Move Fast and Break Things: The Misunderstood Facebook Principle
February 13, 2021
The Facebook principle of "Move Fast and Break Things" has been widely ridiculed and even blamed for undermining democracy. In 2014, Mark Zuckerberg updated it to "Move Fast with Stable Infra" but the original is just too catchy for people to forget. I think the original principle contains valuable lessons, here's why.
First, "Move Fast..." was intended as a software development principle. Mark's reasoning was: "unless you are breaking stuff, you are not moving fast enough." It was not an evil plan to flout laws, smash democracy, or fracture society. Imagine you're a software engineering who has never shipped a bug. Is it possible to move faster and still ship bug-free code? How would you know your own limit/potential? During my time at Facebook, I did not witness any cases where "Move Fast..." was used to compel engineers to ship broken software.
Second, "Move Fast..." encourages experimentation. It asks engineers to take calculated risks as part of a tight feedback loop. If you Broke Something, you would not be dragged in front of a tribunal for career-ending cross-examination. This environment encouraged experimentation, especially when iterating for product-market-fit.
Third, "Move Fast..." is an effective way to build teams that rarely break things and fix broken things quickly. Consider every possible variation of the original motto:
- Move Fast and Break Things
- Move Slow and Break Things
- Move Fast and Break Nothing
- Move Slow and Break Nothing
Unfortunately, it's impossible to Break Nothing. All but the simplest software contains bugs, no matter how slowly and carefully the developer moves. Some bugs are never discovered, others have bankrupted companies, but nobody can practically deliver defect-free software.
Then there are intentional "breaks"; for example, scheduled deprecations and experimental features are usually not considered "defects" regardless of whether they violate the user's expectations.
Just as there is an optimal amount of dirt in your house, there is an optimal amount of defects in your software
Now that we have eliminated the "Break Nothing" options, we are left to choose between:
Move Fast and Break Things
Move Slow and Break Things
"Fast" and "slow" refer to how long it takes to identify and deliver features to users, measurable as lead time. While "velocity vs quality" is often couched as a tradeoff, in my experience they are positively correlated. My hypothesis is that lead time and defect rate can both be improved across individuals and teams through deliberate practice.
Imagine you are a novice tennis player. Each time you serve the ball, it becomes invisible as soon as it leaves the racket. Three months later, you receive a spreadsheet summarizing your serving performance. Now imagine implementing a feature and waiting three months for users to start using it. Reducing the time between action and feedback is critical for deliberate practice and improvement.

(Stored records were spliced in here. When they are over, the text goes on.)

/-! ### setPort -/

@[simp] theorem State.setPort_powered (s : State) (i : Nat) (x : Port) : (s.setPort i x).powered = s.powered := rfl
@[simp] theorem State.setPort_clock (s : State) (i : Nat) (x : Port) : (s.setPort i x).clock = s.clock := rfl
@[simp] theorem State.setPort_windowAt (s : State) (i : Nat) (x : Port) : (s.setPort i x).windowAt = s.windowAt := rfl
@[simp] theorem State.setPort_dispatch (s : State) (i : Nat) (x : Port) : (s.setPort i x).dispatch = s.dispatch := rfl
@[simp] theorem State.setPort_mgmt (s : State) (i : Nat) (x : Port) : (s.setPort i x).mgmt = s.mgmt := rfl
@[simp] theorem State.setPort_host (s : State) (i : Nat) (x : Port) : (s.setPort i x).host = s.host := rfl
@[simp] theorem State.setPort_ctxs (s : State) (i : Nat) (x : Port) : (s.setPort i x).ctxs = s.ctxs := rfl
@[simp] theorem State.setPort_nodes (s : State) (i : Nat) (x : Port) : (s.setPort i x).nodes = s.nodes := rfl
@[simp] theorem State.setPort_accepts (s : State) (i : Nat) (x : Port) : (s.setPort i x).accepts = s.accepts := rfl
@[simp] theorem State.setPort_phases (s : State) (i : Nat) (x : Port) : (s.setPort i x).phases = s.phases := rfl
@[simp] theorem State.setPort_dies (s : State) (i : Nat) (x : Port) : (s.setPort i x).dies = s.dies := rfl
@[simp] theorem State.setPort_clusters (s : State) (i : Nat) (x : Port) : (s.setPort i x).clusters = s.clusters := rfl
@[simp] theorem State.setPort_cores (s : State) (i : Nat) (x : Port) : (s.setPort i x).cores = s.cores := rfl
@[simp] theorem State.setPort_threads (s : State) (i : Nat) (x : Port) : (s.setPort i x).threads = s.threads := rfl
@[simp] theorem State.setPort_hbms (s : State) (i : Nat) (x : Port) : (s.setPort i x).hbms = s.hbms := rfl
@[simp] theorem State.setPort_units (s : State) (i : Nat) (x : Port) : (s.setPort i x).units = s.units := rfl
@[simp] theorem State.setPort_dram (s : State) (i : Nat) (x : Port) : (s.setPort i x).dram = s.dram := rfl
@[simp] theorem State.setPort_loc (s : State) (i : Nat) (x : Port) : (s.setPort i x).loc = s.loc := rfl
@[simp] theorem State.setPort_beats (s : State) (i : Nat) (x : Port) : (s.setPort i x).beats = s.beats := rfl
@[simp] theorem State.setPort_peerArr (s : State) (i : Nat) (x : Port) : (s.setPort i x).peerArr = s.peerArr := rfl
@[simp] theorem State.setPort_peerSent (s : State) (i : Nat) (x : Port) : (s.setPort i x).peerSent = s.peerSent := rfl
@[simp] theorem State.setPort_peerBad (s : State) (i : Nat) (x : Port) : (s.setPort i x).peerBad = s.peerBad := rfl
@[simp] theorem State.setPort_zdb (s : State) (i : Nat) (x : Port) : (s.setPort i x).zdb = s.zdb := rfl
@[simp] theorem State.setPort_agenda (s : State) (i : Nat) (x : Port) : (s.setPort i x).agenda = s.agenda := rfl
@[simp] theorem State.setPort_choices (s : State) (i : Nat) (x : Port) : (s.setPort i x).choices = s.choices := rfl
@[simp] theorem State.setPort_freeCount (s : State) (i : Nat) (x : Port) : (s.setPort i x).freeCount = s.freeCount := rfl
@[simp] theorem State.setPort_cur (s : State) (i : Nat) (x : Port) : (s.setPort i x).cur = s.cur := rfl
@[simp] theorem State.setPort_blocked (s : State) (i : Nat) (x : Port) : (s.setPort i x).blocked = s.blocked := rfl
@[simp] theorem State.setPort_tried (s : State) (i : Nat) (x : Port) : (s.setPort i x).tried = s.tried := rfl
@[simp] theorem State.setPort_others (s : State) (i : Nat) (x : Port) : (s.setPort i x).others = s.others := rfl

/-! ### setUnit -/

@[simp] theorem State.setUnit_powered (s : State) (i : Nat) (x : Unit) : (s.setUnit i x).powered = s.powered := rfl
@[simp] theorem State.setUnit_clock (s : State) (i : Nat) (x : Unit) : (s.setUnit i x).clock = s.clock := rfl
@[simp] theorem State.setUnit_windowAt (s : State) (i : Nat) (x : Unit) : (s.setUnit i x).windowAt = s.windowAt := rfl
@[simp] theorem State.setUnit_dispatch (s : State) (i : Nat) (x : Unit) : (s.setUnit i x).dispatch = s.dispatch := rfl
@[simp] theorem State.setUnit_mgmt (s : State) (i : Nat) (x : Unit) : (s.setUnit i x).mgmt = s.mgmt := rfl
@[simp] theorem State.setUnit_host (s : State) (i : Nat) (x : Unit) : (s.setUnit i x).host = s.host := rfl
@[simp] theorem State.setUnit_ports (s : State) (i : Nat) (x : Unit) : (s.setUnit i x).ports = s.ports := rfl
@[simp] theorem State.setUnit_ctxs (s : State) (i : Nat) (x : Unit) : (s.setUnit i x).ctxs = s.ctxs := rfl
@[simp] theorem State.setUnit_nodes (s : State) (i : Nat) (x : Unit) : (s.setUnit i x).nodes = s.nodes := rfl
@[simp] theorem State.setUnit_accepts (s : State) (i : Nat) (x : Unit) : (s.setUnit i x).accepts = s.accepts := rfl
@[simp] theorem State.setUnit_phases (s : State) (i : Nat) (x : Unit) : (s.setUnit i x).phases = s.phases := rfl
@[simp] theorem State.setUnit_dies (s : State) (i : Nat) (x : Unit) : (s.setUnit i x).dies = s.dies := rfl
@[simp] theorem State.setUnit_clusters (s : State) (i : Nat) (x : Unit) : (s.setUnit i x).clusters = s.clusters := rfl
@[simp] theorem State.setUnit_cores (s : State) (i : Nat) (x : Unit) : (s.setUnit i x).cores = s.cores := rfl
@[simp] theorem State.setUnit_threads (s : State) (i : Nat) (x : Unit) : (s.setUnit i x).threads = s.threads := rfl
@[simp] theorem State.setUnit_hbms (s : State) (i : Nat) (x : Unit) : (s.setUnit i x).hbms = s.hbms := rfl
@[simp] theorem State.setUnit_dram (s : State) (i : Nat) (x : Unit) : (s.setUnit i x).dram = s.dram := rfl
@[simp] theorem State.setUnit_loc (s : State) (i : Nat) (x : Unit) : (s.setUnit i x).loc = s.loc := rfl
@[simp] theorem State.setUnit_beats (s : State) (i : Nat) (x : Unit) : (s.setUnit i x).beats = s.beats := rfl
@[simp] theorem State.setUnit_peerArr (s : State) (i : Nat) (x : Unit) : (s.setUnit i x).peerArr = s.peerArr := rfl
@[simp] theorem State.setUnit_peerSent (s : State) (i : Nat) (x : Unit) : (s.setUnit i x).peerSent = s.peerSent := rfl
@[simp] theorem State.setUnit_peerBad (s : State) (i : Nat) (x : Unit) : (s.setUnit i x).peerBad = s.peerBad := rfl
@[simp] theorem State.setUnit_zdb (s : State) (i : Nat) (x : Unit) : (s.setUnit i x).zdb = s.zdb := rfl
@[simp] theorem State.setUnit_agenda (s : State) (i : Nat) (x : Unit) : (s.setUnit i x).agenda = s.agenda := rfl
@[simp] theorem State.setUnit_choices (s : State) (i : Nat) (x : Unit) : (s.setUnit i x).choices = s.choices := rfl
@[simp] theorem State.setUnit_freeCount (s : State) (i : Nat) (x : Unit) : (s.setUnit i x).freeCount = s.freeCount := rfl
@[simp] theorem State.setUnit_cur (s : State) (i : Nat) (x : Unit) : (s.setUnit i x).cur = s.cur := rfl
@[simp] theorem State.setUnit_blocked (s : State) (i : Nat) (x : Unit) : (s.setUnit i x).blocked = s.blocked := rfl
@[simp] theorem State.setUnit_tried (s : State) (i : Nat) (x : Unit) : (s.setUnit i x).tried = s.tried := rfl
@[simp] theorem State.setUnit_others (s : State) (i : Nat) (x : Unit) : (s.setUnit i x).others = s.others := rfl
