theorem wit_Arrivals_packets :
    (ar 1024 0).beats[0]? = some aBeat ∧ (ar 1024 0).beats[2]? = none ∧ (ar 1024 0).beats[1]? = some aBeat ∧ (∃ y ∈ (ar 1024 0).beats.take 1, y.src = aBeat.src)
      ∧ genLive (ar 1024 0) 0 = true ∧ (∀ k ∈ ((ar 1024 0).core 0).asm, k.src = aBeat.src → k.dead = false)
      ∧ ((ar 1024 0).core 0).asm[0]? = some aPkt ∧ aPkt.ended = true ∧ (ar 1024 0).me.st ∈ [ThState.running, .stopping, .stopped]
      ∧ (ar 1024 0).me.gen = aPkt.dst.extractLsb' 33 16 ∧ 64 * (1 + aPkt.beats.length) ≤ 1024 - 896 ∧ ¬ 64 * (1 + aPkt.beats.length) ≤ 1024 - 960
      ∧ (ar 0 0).me.rxsize.toNat % 2 ^ 20 = 0 ∧ ((ar 1024 0).core 0).asm[1]?.map (·.held) = some false ∧ ((ar 1024 0).core 0).asm[2]? = none
      ∧ genLive State.reset 0x200000000 = false := by decide
theorem wit_Arrivals_placing : PlaceNext (ar 1024 896) 0 0 aPkt ∧ InSlot (ar 1024 896) aPkt.dst 0 :=
  ⟨⟨by decide, rfl, fun x h => by simp at h⟩, by decide, by decide, by decide⟩
theorem wit_Arrivals_barriers :
    let r : BarReq := { op := 1, b := 3, count := 2 }
    let s := (sm (fun t => { t with bar := some r })).modCore 0 (fun c => { c with bars := [(3, { count := 2, arr := 1 })] })
    s.me.bar = some r ∧ r.reply = none ∧ r.op ≠ 0 ∧ (tget {} (s.core 0).bars 3).count ≠ 0 ∧ (tget {} (s.core 0).bars 3).arr + 1 = 2
      ∧ ({ r with op := 0 } : BarReq).op = 0 ∧ State.reset.me.bar = none ∧ ({ r with reply := some none } : BarReq).reply ≠ none := by decide
/-- A wire group of core 0 alone with slot 0: complete once it has arrived; with slot 1 as well it is not, and its time is up. -/
def aw (slots : Word) : State :=
  (sm (fun t => { t with wire := some { since := 0 } })).modCore 0 (fun c => { c with wiregrp := slots <<< 16, wiretmo := 1 })
theorem wit_Arrivals_wires : Complete (aw 1) 0 ∧ ¬ Complete (aw 3) 0 ∧ (aw 3).me.wire = some { since := 0 } ∧ ((aw 3).core 0).wiretmo ≠ 0
    ∧ 0 + ((aw 3).core 0).wiretmo.toNat ≤ ({ aw 3 with clock := 1 } : State).clock ∧ (aw 3).clock < 0 + ((aw 3).core 0).wiretmo.toNat := by
  refine ⟨⟨by decide, ?_⟩, ?_, by decide⟩
  · intro k hk
    obtain rfl : k = 0 := by revert hk; exact (by decide : ∀ k ∈ groupCores (aw 1) 0, k = 0) k
    refine ⟨rfl, by decide, ?_⟩
    intro j hj h1
    obtain rfl : j = 0 := by
      revert hj h1; exact (by decide : ∀ j, j < 4 → ((aw 1).core 0).wiregrp.toNat / 2 ^ 16 % 16 / 2 ^ j % 2 = 1 → j = 0) j
    exact ⟨{ since := 0 }, by decide, rfl⟩
  · intro h
    obtain ⟨w, hw, _⟩ := ((h.2 0 (by decide)).2).2 1 (by decide) (by decide)
    exact absurd hw (by rw [show ((aw 3).th (0 * 4 + 1)).wire = none from by decide]; simp)
theorem wit_Arrivals_rest :
    ((State.reset.modClus 0 (fun c => { c with sfu := [(0, 31, 5)] })).clus 0).sfu = (0, 31, 5) :: [] ∧ 31 < 32 ∧ (State.reset.clus 0).sfu = []
      ∧ (sm (fun t => { t with clkWait := some 0 })).me.clkWait = some 0 ∧ (sm (fun t => { t with clkWait := some 3 })).me.clkWait = some 3
      ∧ State.reset.me.slot = .plain ∧ (∀ k, k < 4 → (State.reset.th k).st ∉ [ThState.running, .stopping, .stopped]) ∧ State.reset.nodes = []
      ∧ (State.reset.core 0).l1 = [] ∧ ((sm (fun t => { t with st := .running })).th 0).st = .running := by decide
theorem wit_Arrivals_clock : (State.reset.dieClock 0).toNat < (3 : Word).toNat ∧ (0 : Word).toNat ≤ (State.reset.dieClock 0).toNat :=
  ⟨clk_reset _ (by decide), Nat.zero_le _⟩
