-- ==== Sys2Proof/Machine/Codes.lean ====
section
/-!
DEFINITION. The canonical code of a VLC table (40_bitreader_vlc.md R127): its used entries in order,
their codewords, and its maximum length.
-/

namespace Sys2Proof.Machine

open Sys2Proof

/-- A codeword: the `len`-bit code of a symbol (40_bitreader_vlc.md R127). -/
structure Code where
  len : Nat
  code : Nat
  sym : Int
deriving DecidableEq, Repr

/-- The used entries of a table, stably sorted by length (40_bitreader_vlc.md R127). -/
def vlcSorted (t : VlcTable) : List VlcEntry :=
  (List.range vlcMaxLen).flatMap fun l => t.filter fun e => e.len = l + 1

/-- The running counter of 40_bitreader_vlc.md R127: `code` is the next code at length `prev`. -/
def assignCodes : List VlcEntry → Nat → Nat → List Code
  | [], _, _ => []
  | e :: es, code, prev =>
      let c := code * 2 ^ (e.len - prev)
      { len := e.len, code := c, sym := e.sym } :: assignCodes es (c + 1) e.len

/-- The canonical codes of a table (40_bitreader_vlc.md R127). -/
def vlcCodes (t : VlcTable) : List Code :=
  match vlcSorted t with
  | [] => []
  | e :: es => assignCodes (e :: es) 0 e.len

/-- The maximum length M of a table (40_bitreader_vlc.md R128). -/
def vlcMax (t : VlcTable) : Nat := t.foldl (fun m e => max m e.len) 0

end Sys2Proof.Machine
end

In other words, "Move Fast..." can help teams move faster and break fewer things.
In the book Art and Fear, we see the same phenomenon:
The ceramics teacher announced on opening day that he was dividing the class into two groups. All those on the left side of the studio, he said, would be graded solely on the quantity of work they produced, all those on the right solely on its quality. His procedure was simple: on the final day of class he would bring in his bathroom scales and weigh the work of the "quantity” group: fifty pounds of pots rated an "A”, forty pounds a "B”, and so on. Those being graded on "quality”, however, needed to produce only one pot — albeit a perfect one — to get an "A”. Well, came grading time and a curious fact emerged: the works of highest quality were all produced by the group being graded for quantity.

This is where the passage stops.